Hi OP, I must say you are not a major outlier, a good chunk of Singaporeans including minority race and woke Chinese Singaporeans (myself included) can see that what is happening in America is pretty much red-pilling countries around the world to turn right into fascism.

I have a few points I want to share with you, please take these with a grain of salt and do your own further digging too.

  1. We already champion genocide in Singapore by supporting the imperialist West, just nowhere as openly as places like the U.S.A. or Israel (E.g. Allowing OpenAI to fund $300m into our country, essentially turning Singapore into a societal testing ground for AI technology while Gaza is a warfare testing ground)

  2. We don't have any guardrails here in Singapore, by guardrails I assume you mean intervention of AI and other socialist, worker-oriented policies.

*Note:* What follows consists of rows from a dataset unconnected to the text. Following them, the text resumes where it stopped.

-- ==== Sys2Proof/Machine/Core.lean ====
section
/-! DEFINITION. The machine as the host sees it. -/

def Sys2Proof.core : Host.Core :=
  { State := Sys2Proof.Machine.State
    Fault := Sys2Proof.Machine.Fault
    Refusal := Sys2Proof.Machine.Refusal
    step := Sys2Proof.Machine.step
    reset := Sys2Proof.Machine.State.reset }
end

Our government actively throws us under the bus everyday by preventing the formation of independent worker unions, attempting to sell off services that should be nowhere near private ownership like Income Insurance under Fairprice or Singpost Centre, and the recent 12 cupcakes incident where it was liquidated and 80 workers were essentially left without pay, without food for their families, and some without visas.

And in return they give you 50¢ off your meal and some vouchers every year.

I cannot discredit the works of our government, but we have almost no guardrails here and the government actively exploits the people of their time and life, and the lives of our neighbours too.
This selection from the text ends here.